Graphical representation of the proposed system

Segmentation and extraction of region of interest (ROI) After contrast enhancement, Otsu multilevel segmentation is applied on the image. For segmentation, the number of clusters is considered as four. It is observed that mainly three different shades of color are present in retinal image: dark red for blood vessel tree and dark lesions like HAM; bright yellow for optic disc and bright lesions like exudates; reddish yellow for the fluid and membrane of retina. Black color indicates the corner portions of the fundus image. After segmentation, the region of interest (ROI) is extracted. For dark lesion detection, the cluster corresponding to darkest region is considered as the ROI. This includes dark lesions along with blood vessel tree. In the case of bright lesion detection, the cluster corresponding to brightest region is the ROI. In this case, the optic disc along with bright lesions is extracted. The next step is to eliminate the normal objects of retina from ROI, namely elimination of the optic disc and blood vessel tree.

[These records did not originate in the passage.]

-- ==== Sys2Proof/Machine/Step.lean ====
section
/-! DEFINITION. One step: the command at the front of the queue takes effect on the state with the rest of the queue. -/

namespace Sys2Proof.Machine

/-- One step. DESIGN CHOICE (log entry 6): on an empty queue the part idles, and time does not pass; a REFCLK period is a
command of its own. -/
def step (s : State) : Host.Outcome State Fault Refusal :=
  match s.pending with
  | [] => .next s
  | c :: rest => exec c { s with pending := rest }

/-- The state with the command a word spells put at the front of its queue; unchanged where the word spells none. -/
def State.withFetchWord (s : State) (nbits w : Nat) : State :=
  match decodeTableWord nbits w with
  | none => s
  | some c => { s with pending := c :: s.pending }

end Sys2Proof.Machine
end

Optic disc elimination Optic disc removal is an important step in the characterisation of bright lesions [7]. In the image containing bright clusters, optic disc is eliminated following the two steps outlined as follows: as the size of bright lesions is significantly small compared to the size of optic disc, lesions are removed from the image by the morphological closing operation. This leaves a circular structure covering the optic disc. Then image subtraction is done between the image containing bright lesions with optic disc and the image containing only optic disc. In Fig. 2, the different steps of lesion detection are shown. Figure 2a, b represents the input retina image and the contrast enhanced image. Figure 2c is the segmented image with four clusters. Figure 2d represents the image containing bright lesions and optic disc. After removing the small structures from Fig. 2d, a circular structure in the position of optic disc is obtained. Then, after removing the optic disc, lesions are detected in Fig. 2e. This retains the bright lesions only as output.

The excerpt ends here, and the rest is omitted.